We lived in Houston in a nice house on Cumberland and I had a set of roller skates and had a friend named Katherine. About that time my cousins' Claudette and Sandra's father died, my father's brother. I didn't understand what was happening as I just went and stayed with neighbors while my parents went to a "funeral."
In Houston, Christmas outfits by Grandmommy Mozelle Miller Munhall
Then a big event was one summer (1948or9) driving two Studebakers with my parents, sis and I in one, and my grandparents, Gummy and Poppy with my Uncle Chauncey driving and Claudette and Sandra in their car. We went through Louisiana and Mississippi and Tennessee, so Poppy could see some of the areas his family were from. We stayed in these cute little cabins in motels along the way (no interstates yet in 1949!) The Studebakers had trouble in the Smokeys and their radiators boiled over. We visited my Uncle Jimmy and Aunt Dotty in Stevens Point Wisconsin, and met cousins Pat and Chris. Then I think my parents went to St. Louis to visit Principia, the Christian Science School, but I'm not sure Uncle Chauncey's car went that direction before heading back to Houston.
In Steven's Point WI, Sandra, Patricia, Barbara, Mary Beth and Claudette.
My parents were impressed with the school, in spite of my falling off the swings and bashing the back of my head when the wood swing came back behind me. They then moved our little family of 4 to St . Louis in the summer of that year. Perhaps the visit to Wisconsin and St. Louis had been the summer before that...not clear.
Barbara and Mary Beth, 1950 with the current family Studebaker. Clothes were made by Mozelle Munhall.
So my sister and I were enrolled in Principia, (me in 3rd grade, sis in nursery school) and my father was looking for a job for quite a while, it seemed to me. My mother began working (maybe part time at first) at Principia, which covered our tuition at this private school. She worked there until my sister left college in 1963. And before that my father had also become the comptroller of the school. At one time I think he sold shoes before that, since St. Louis is known for shoes. I had my 8th birthday in 1950 the summer we moved to St. Louis, and it was cold, so we tried to light newspapers in the fireplace, but didn't know about flues and such, so we just smoked up the apartment on the second story of an old house on Cates. (It was no longer there when I took my sons through St.
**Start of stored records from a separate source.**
/-- The TASK condition of Table 8.6 fails for a descriptor. -/
def badTask (w : List Word) : Bool :=
  let k := taskOf w
  let res := [(0, 0x030000FF), (1, 0x0000F800), (2, 0xFF800000), (3, 0x7FC00000), (4, 0xF000F000), (5, 0xF000F000)]
  res.any (fun e => (rw0 w e.1 &&& (e.2 : Word)) != 0)
    || k.kind == 0 || decide (8 < k.kind) || k.domain == 3
    || (w32 k.arg &&& ~~~ argMask k.kind) != 0
    || (k.side && k.kind != kDyn && k.kind != kMeter)
    || k.budget == 0 || decide (37484 < k.budget) || k.paramOfs % 32 != 0
    || (k.kind == kFir && (k.arg == 0 || decide (16384 < k.arg)))
    || (k.kind == kBridge && (k.domain == 0 || (k.domain == 1 && k.factor == 4)))

/-- Every task of an image with its tile and list index, in tile and then list order. -/
def imgTasks (dirs : List TileDir) : List ((Nat × Nat) × Task) :=
  (dirs.zipIdx).flatMap (fun d => (d.1.descs.zipIdx).map (fun e => ((d.2, e.2), taskOf e.1)))

-- The ring (R235, R236, R246).

/-- The domain of the blocks a task posts: a decimating bridge posts at its low-rate side (R244). -/
def outDomain (k : Task) : Nat :=
  if k.kind = kBridge ∧ !k.interp then k.domain - (if k.factor = 2 then 1 else 2) else k.domain

/-- Flits that one output slot of a task counts for; `ps` is PS_OUT of its header (R235, R246). -/
def slotFlits (k : Task) (ps : Bool) : Nat :=
  let d := outDomain k
  if k.kind = kMatrix ∧ ps then (if d = 0 then 3 else 6) else if d = 0 then 1 else if d = 1 then 2 else 4

/-- The links that a task's ring copies cross: clockwise links from 0, counter-clockwise ones from 48, each by the tile
it leaves. -/
def ringLinks (t : Nat) (k : Task) : List Nat :=
  if k.outCount = 0 then []
  else
    let hops := (List.range 48).filter (fun d => d != t && k.ring.testBit d)
    let cw := fun d => (d + 48 - t) % 48
    let far := fun (clock : Bool) => (hops.map (fun d =>
      if clock then (if cw d ≤ 24 then cw d else 0) else if cw d ≤ 24 then 0 else 48 - cw d)).foldl max 0
    (List.range (far true)).map (fun h => (t + h) % 48) ++ (List.range (far false)).map (fun h => 48 + (t + 48 - h) % 48)

/-- The load of a link in flits per tick. -/
def linkLoad (ts : List (List Nat × Nat)) (link : Nat) : Nat :=
  (ts.map (fun e => if e.1.contains link then e.2 else 0)).sum

-- The check (R245, Table 8.6).

/-- The first task at which a test fails, with a code. -/
def firstBad (code : Nat) (ts : List ((Nat × Nat) × Task)) (bad : (Nat × Nat) → Task → Bool) :
    Option (Nat × Nat × Nat) :=
  (ts.find? (fun e => bad e.1 e.2)).map (fun e => (code, e.1.1, e.1.2))

/-- A barrier depends on itself: a task that posts it awaits one that leads back (R245). -/
def barCycle (edges : List (Nat × Nat)) (b : Nat) : Bool :=
  let grow := fun (l : List Nat) =>
    l ++ ((edges.filter (fun e => l.contains e.1 && !l.contains e.2)).map (·.2)).eraseDups
  let start := ((edges.filter (fun e => e.1 == b)).map (·.2)).eraseDups
  ((List.range edges.length).foldl (fun l _ => grow l) start).contains b

/-- BARRIER fails: byte 0 set, a post count that differs, a barrier awaited and never posted, a cycle. -/
def barProblem (bars : List Nat) (ts : List ((Nat × Nat) × Task)) : Option (Nat × Nat × Nat) :=
  let posts := fun b => (ts.filter (fun e => e.2.postBar == b)).length
  let edges := ((ts.filter (fun e => e.2.postBar != 0 && e.2.waitBar != 0)).map
    (fun e => (e.2.postBar, e.2.waitBar))).eraseDups
  match firstBad 8 ts (fun _ k => k.waitBar != 0 && posts k.waitBar == 0) with
  | some r => some r
  | none =>
    if nth 0 bars 0 ≠ 0 || (List.range 256).any (fun b => b != 0 && nth 0 bars b != posts b)
        || (List.range 256).any (barCycle edges) then some (8, 0, 0) else none

/-- MEMORY fails for a task of a tile. -/
def badMemory (dirs : List TileDir) (spxBase spxSize : Nat) (a : Nat × Nat) (k : Task) : Bool :=
  let d := nth {} dirs a.1
  let fits := fun t => decide (k.outSlot + k.outCount ≤ (nth ({} : TileDir) dirs t).slots)
  let size := stateBytes k
  (k.takes && decide (d.slots < k.inSlot + k.inCount)) || !fits a.1
    || (List.range 48).any (fun t => t != a.1 && k.ring.testBit t && k.outCount != 0 && !fits t)
    || k.stateOfs % 8 != 0
    || (if k.stateB2 then
          decide (bankSize 2 < k.stateOfs + size)
            || (spxSize != 0 && decide (k.stateOfs < spxBase + spxSize) && decide (spxBase < k.stateOfs + size))
        else decide (d.bytes < k.stateOfs + size))

/-- STRIPS fails at a task: the strip of an earlier task again, one OUTSTRIP of Indigo or Ochre too many, one FIR too
many, or a FIR that is not Indigo. -/
def badStrips (ts : List ((Nat × Nat) × Task)) (a : Nat × Nat) (k : Task) : Bool :=
  let before := ts.takeWhile (fun e => e.1 != a)
  let same := before.any (fun e => e.2.kind == k.kind && e.2.object == k.object)
  if k.kind = kInstrip then same
  else if k.kind = kOutstrip then
    same || (k.domain != 1
      && decide (256 ≤ (before.filter (fun e => e.2.kind == kOutstrip && e.2.domain == k.domain)).length))
  else if k.kind = kFir then
    k.domain != 2 || decide (1048576 < ((before.filter (fun e => e.2.kind == kFir)).map (·.2.arg)).sum + k.arg)
  else false

/-- What the check of an image yields: RESULT, TILE and TASK. -/
def checkImage (s : State) (base : Nat) : Nat × Nat × Nat :=
  let h := fun i => imgWord s base (4 * i)
  let len := (h 2).toNat
  if h 0 ≠ 0x4C54494D || getBits (h 1) 31 24 != 0 || getBits (h 1) 15 0 != 1
      || (List.range 9).any (fun i => h (6 + i) != 0) then (1, 0, 0)
  else if getBits (h 1) 23 16 ≠ 1 then (2, 0, 0)
  else if len < 0x440 || len % 32 != 0 || decide (bankSize 1 < base + len) then (3, 0, 0)
  else
    let short := (List.range 48).map (fun t => tileDir s base t false)
    match (short.zipIdx).find? (fun d => d.1.tasks != 0
        && (d.1.listOfs % 32 != 0 || decide (d.1.listOfs < 0x440) || decide (len < d.1.listOfs + 32 * d.1.tasks))) with
    | some d => (3, d.2, 0)
    | none =>
      let bytes := (List.range len).map (fun i =>
        if 0x3C ≤ i ∧ i < 0x40 then (0 : Byte) else Memory.read s.mem (b1At (base + i)))
      if crc32 bytes ≠ h 15 then (4, 0, 0)
      else
        let dirs := (List.range 48).map (fun t => tileDir s base t true)
        let ts := imgTasks dirs
        let dirBad := fun (code : Nat) (f : Nat → TileDir → Bool) =>
          ((dirs.zipIdx).find? (fun d => f d.2 d.1)).map (fun d => ((code, d.2, 0) : Nat × Nat × Nat))
        let sum := fun (d : TileDir) => (d.descs.map (fun w => (taskOf w).budget + 16)).sum
        let sb := (h 4).toNat
        let ss := (h 5).toNat
        let links := ts.map (fun e =>
          (ringLinks e.1.1 e.2, e.2.outCount * slotFlits e.2 (imgWord s 0 e.2.paramOfs |>.getLsbD 30)))
        let heavy := (List.range 96).filter (fun l => decide (30000 < linkLoad links l))
        let order := fun (a b : Option (Nat × Nat × Nat)) => match a with | some r => some r | none => b
        let earlier := fun (a b : Option (Nat × Nat × Nat)) =>
          match a, b with
          | some x, some y => if x.2.1 < y.2.1 ∨ (x.2.1 = y.2.1 ∧ x.2.2 ≤ y.2.2) then a else b
          | some _, none => a
          | none, _ => b
        let budget := dirBad 5 (fun _ d => decide (37500 < d.planned) || d.planned != sum d)
        let memory := earlier
          (if sb % 4096 ≠ 0 || ss % 4096 != 0 || decide (bankSize 2 < sb + ss) then some (6, 0, 0) else none)
          (earlier
            (dirBad 6 (fun _ d => decide (1024 < d.tasks) || decide (4096 < d.slots) || d.bytes % 8 != 0
              || decide (262144 < 65536 + 48 * d.slots + 2 * d.bytes)))
            (firstBad 6 ts (badMemory dirs sb ss)))
        let task := ((dirs.zipIdx).findSome? (fun d =>
          ((d.1.descs.zipIdx).find? (fun w => badTask w.1)).map (fun w => ((7, d.2, w.2) : Nat × Nat × Nat))))
        let strips := firstBad 9 ts (badStrips ts)
        let ring := if heavy.isEmpty then none
          else firstBad 10 ts (fun a k => (ringLinks a.1 k).any (fun l => heavy.contains l))
        let off := dirBad 11 (fun t d => d.tasks != 0 && !s.is (pgTile t) F.ctrlEn)
        (order budget (order memory (order task (order (barProblem (barTable s base) ts)
          (order strips (order ring off)))))).getD (0, 0, 0)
Louis in 1975, it having burned.
The big snow of 53 (St Louis MO) may have been 12 inches, or maybe that was another one. We got a sled, and learned what being cold felt like. Most children don't know when to come in out of the cold. But put mittens on a radiator, and that smell will remind us all of how our feet and fingers burned as they warmed up.
I was happy to get a doll (as usual) for Christmas when I was probably 8 or 10. (I think she marked the wrong date on this one.) Little sis also had a new doll. I'm thrilled to see what knick knacks my mother had on that non-working mantel.
Here are more Christmas dolls (or the same?) and we girls have poodle skirts, with matching collars. I was likely 11 (again her dates might be within a year or two.) This was our second apartment in St. Louis, again upstairs, on Clara St.
Though it looks as if we were with cousins by these photos, we only saw them very infrequently, since we lived so far from each other.
More will follow soon...after all, I'm already a grandmother when writing this. Before the blog lost what I had as premise for this post, I'd asked myself what questions I wish I'd asked my grandmothers. There were some interesting ones, and I'm not sure my story will answer many of them.